◆ **DATASET CONTENT**
================================

/-! ### The home slice -/

theorem memWf_l2Drop {s : State} (h : memWf s.mem = true) (tag : Nat) : memWf (s.l2Drop tag).mem = true := by
  have h1 : ∀ l2 : Table L2Line, memWf ({ s with l2 := l2 } : State).mem = true := fun _ => h
  unfold State.l2Drop
  split
  · exact h
  · simp only []
    split
    · exact memWf_portWrite (h1 _) _ _ _
    · exact h1 _

theorem memWf_l2Room {s : State} (h : memWf s.mem = true) (tag : Nat) : memWf (s.l2Room tag).mem = true := by
  unfold State.l2Room
  simp only []
  split
  · exact h
  · split
    · refine memWf_l2Drop ?_ _
      exact h
    · exact h

theorem memWf_l2Put {s : State} (h : memWf s.mem = true) (tag : Nat) (ws : List Word) (dirty : Bool) :
    memWf (s.l2Put tag ws dirty).mem = true := memWf_l2Room h tag

theorem memWf_takeReply {s : State} (h : memWf s.mem = true) (x : StackReply) : memWf (s.takeReply x).mem = true := by
  unfold State.takeReply
  simp only []
  split
  · exact memWf_freeTagOf h x
  · split
    · exact memWf_l2Put (memWf_freeTagOf h x) _ _ _
    · exact memWf_freeTagOf h x

theorem memWf_finishFill {s : State} (h : memWf s.mem = true) (tag : Nat) : memWf (s.finishFill tag).mem = true := by
  unfold State.finishFill
  simp only []
  split
  · refine memWf_takeReply ?_ _
    exact memWf_settle h _
  · exact memWf_settle h _

theorem memWf_fetchLine {s : State} (h : memWf s.mem = true) (tag : Nat) : memWf (s.fetchLine tag).mem = true := by
  unfold State.fetchLine
  simp only []
  split
  · exact memWf_finishFill h _
  · exact memWf_l2Put (memWf_portRead (memWf_finishFill h _) _) _ _ _

theorem memWf_homePut {s : State} (h : memWf s.mem = true) (tag : Nat) (mask : BitVec 32) (ws : List Word) :
    memWf (s.homePut tag mask ws).mem = true := by
  unfold State.homePut
  split
  · exact h
  · simp only []
    split
    · exact memWf_finishFill h _
    · exact memWf_portWrite (memWf_finishFill h _) _ _ _

@[simp] theorem modGroup_mem (s : State) (r : GroupRef) (f : Group → Group) : (s.modGroup r f).mem = s.mem := by
  unfold State.modGroup
  split
  · split <;> rfl
  · split
    · rfl
    · split <;> rfl

@[simp] theorem performed_mem (s : State) (rs : List GroupRef) : (performed s rs).mem = s.mem :=
  foldl_keeps (fun t : State => t.mem = s.mem) _ (fun t r ht => by rw [modGroup_mem]; exact ht) rs s rfl

theorem memWf_performed {s : State} (h : memWf s.mem = true) (rs : List GroupRef) : memWf (performed s rs).mem = true := by
  rw [performed_mem]; exact h

@[simp] theorem performNow_mem (s : State) (tag core : Nat) : (s.performNow tag core).mem = s.mem := by
  unfold State.performNow
  refine foldl_keeps (fun t : State => t.mem = s.mem) _ (fun t i ht => ?_) _ _ rfl
  split
  · split
    · simpa [State.strike] using ht
    · exact ht
  · exact ht

theorem memWf_takeBack {s : State} (h : memWf s.mem = true) (tag idx core : Nat) : memWf (s.takeBack tag idx core).mem = true := by
  have h0 : memWf (match tfind s.l1 (l1Key core tag idx) with
    | some ⟨.pending _ _ _, _⟩ => s.performNow tag core | _ => s).mem = true := by
    split
    · rw [performNow_mem]; exact h
    · exact h
  unfold State.takeBack
  simp only []
  split
  · split
    · refine memWf_homePut ?_ _ _ _
      exact h0
    · exact h0
  · exact h0

@[simp] theorem voidTxn_mem (s : State) (t : Txn) : (s.voidTxn t).mem = s.mem := rfl
@[simp] theorem dropTxn_mem (s : State) (t : Txn) : (s.dropTxn t).mem = s.mem := rfl
@[simp] theorem modOwn_mem (s : State) (tag : Nat) (f : OwnLine → OwnLine) : (s.modOwn tag f).mem = s.mem := rfl

@[simp] theorem partTxn_mem (s : State) (t : Txn) (got : BitVec 32) : (s.partTxn t got).mem = s.mem := by
  unfold State.partTxn
  simp only []
  split <;> rfl

@[simp] theorem released_mem (s : State) (tag : Nat) (m : BitVec 32) : (s.released tag m).mem = s.mem :=
  foldl_keeps (fun t : State => t.mem = s.mem) _ (fun t x ht => by rw [partTxn_mem]; exact ht) _ _ rfl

================================

Return the listing above in its entirety, word for word.

/-! ### The home slice -/

theorem memWf_l2Drop {s : State} (h : memWf s.mem = true) (tag : Nat) : memWf (s.l2Drop tag).mem = true := by
  have h1 : ∀ l2 : Table L2Line, memWf ({ s with l2 := l2 } : State).mem = true := fun _ => h
  unfold State.l2Drop
  split
  · exact h
  · simp only []
    split
    · exact memWf_portWrite (h1 _) _ _ _
    · exact h1 _

theorem memWf_l2Room {s : State} (h : memWf s.mem = true) (tag : Nat) : memWf (s.l2Room tag).mem = true := by
  unfold State.l2Room
  simp only []
  split
  · exact h
  · split
    · refine memWf_l2Drop ?_ _
      exact h
    · exact h

theorem memWf_l2Put {s : State} (h : memWf s.mem = true) (tag : Nat) (ws : List Word) (dirty : Bool) :
    memWf (s.l2Put tag ws dirty).mem = true := memWf_l2Room h tag

theorem memWf_takeReply {s : State} (h : memWf s.mem = true) (x : StackReply) : memWf (s.takeReply x).mem = true := by
  unfold State.takeReply
  simp only []
  split
  · exact memWf_freeTagOf h x
  · split
    · exact memWf_l2Put (memWf_freeTagOf h x) _ _ _
    · exact memWf_freeTagOf h x

theorem memWf_finishFill {s : State} (h : memWf s.mem = true) (tag : Nat) : memWf (s.finishFill tag).mem = true := by
  unfold State.finishFill
  simp only []
  split
  · refine memWf_takeReply ?_ _
    exact memWf_settle h _
  · exact memWf_settle h _

theorem memWf_fetchLine {s : State} (h : memWf s.mem = true) (tag : Nat) : memWf (s.fetchLine tag).mem = true := by
  unfold State.fetchLine
  simp only []
  split
  · exact memWf_finishFill h _
  · exact memWf_l2Put (memWf_portRead (memWf_finishFill h _) _) _ _ _

theorem memWf_homePut {s : State} (h : memWf s.mem = true) (tag : Nat) (mask : BitVec 32) (ws : List Word) :
    memWf (s.homePut tag mask ws).mem = true := by
  unfold State.homePut
  split
  · exact h
  · simp only []
    split
    · exact memWf_finishFill h _
    · exact memWf_portWrite (memWf_finishFill h _) _ _ _

@[simp] theorem modGroup_mem (s : State) (r : GroupRef) (f : Group → Group) : (s.modGroup r f).mem = s.mem := by
  unfold State.modGroup
  split
  · split <;> rfl
  · split
    · rfl
    · split <;> rfl

@[simp] theorem performed_mem (s : State) (rs : List GroupRef) : (performed s rs).mem = s.mem :=
  foldl_keeps (fun t : State => t.mem = s.mem) _ (fun t r ht => by rw [modGroup_mem]; exact ht) rs s rfl

theorem memWf_performed {s : State} (h : memWf s.mem = true) (rs : List GroupRef) : memWf (performed s rs).mem = true := by
  rw [performed_mem]; exact h

@[simp] theorem performNow_mem (s : State) (tag core : Nat) : (s.performNow tag core).mem = s.mem := by
  unfold State.performNow
  refine foldl_keeps (fun t : State => t.mem = s.mem) _ (fun t i ht => ?_) _ _ rfl
  split
  · split
    · simpa [State.strike] using ht
    · exact ht
  · exact ht

theorem memWf_takeBack {s : State} (h : memWf s.mem = true) (tag idx core : Nat) : memWf (s.takeBack tag idx core).mem = true := by
  have h0 : memWf (match tfind s.l1 (l1Key core tag idx) with
    | some ⟨.pending _ _ _, _⟩ => s.performNow tag core | _ => s).mem = true := by
    split
    · rw [performNow_mem]; exact h
    · exact h
  unfold State.takeBack
  simp only []
  split
  · split
    · refine memWf_homePut ?_ _ _ _
      exact h0
    · exact h0
  · exact h0

@[simp] theorem voidTxn_mem (s : State) (t : Txn) : (s.voidTxn t).mem = s.mem := rfl
@[simp] theorem dropTxn_mem (s : State) (t : Txn) : (s.dropTxn t).mem = s.mem := rfl
@[simp] theorem modOwn_mem (s : State) (tag : Nat) (f : OwnLine → OwnLine) : (s.modOwn tag f).mem = s.mem := rfl

@[simp] theorem partTxn_mem (s : State) (t : Txn) (got : BitVec 32) : (s.partTxn t got).mem = s.mem := by
  unfold State.partTxn
  simp only []
  split <;> rfl

@[simp] theorem released_mem (s : State) (tag : Nat) (m : BitVec 32) : (s.released tag m).mem = s.mem :=
  foldl_keeps (fun t : State => t.mem = s.mem) _ (fun t x ht => by rw [partTxn_mem]; exact ht) _ _ rfl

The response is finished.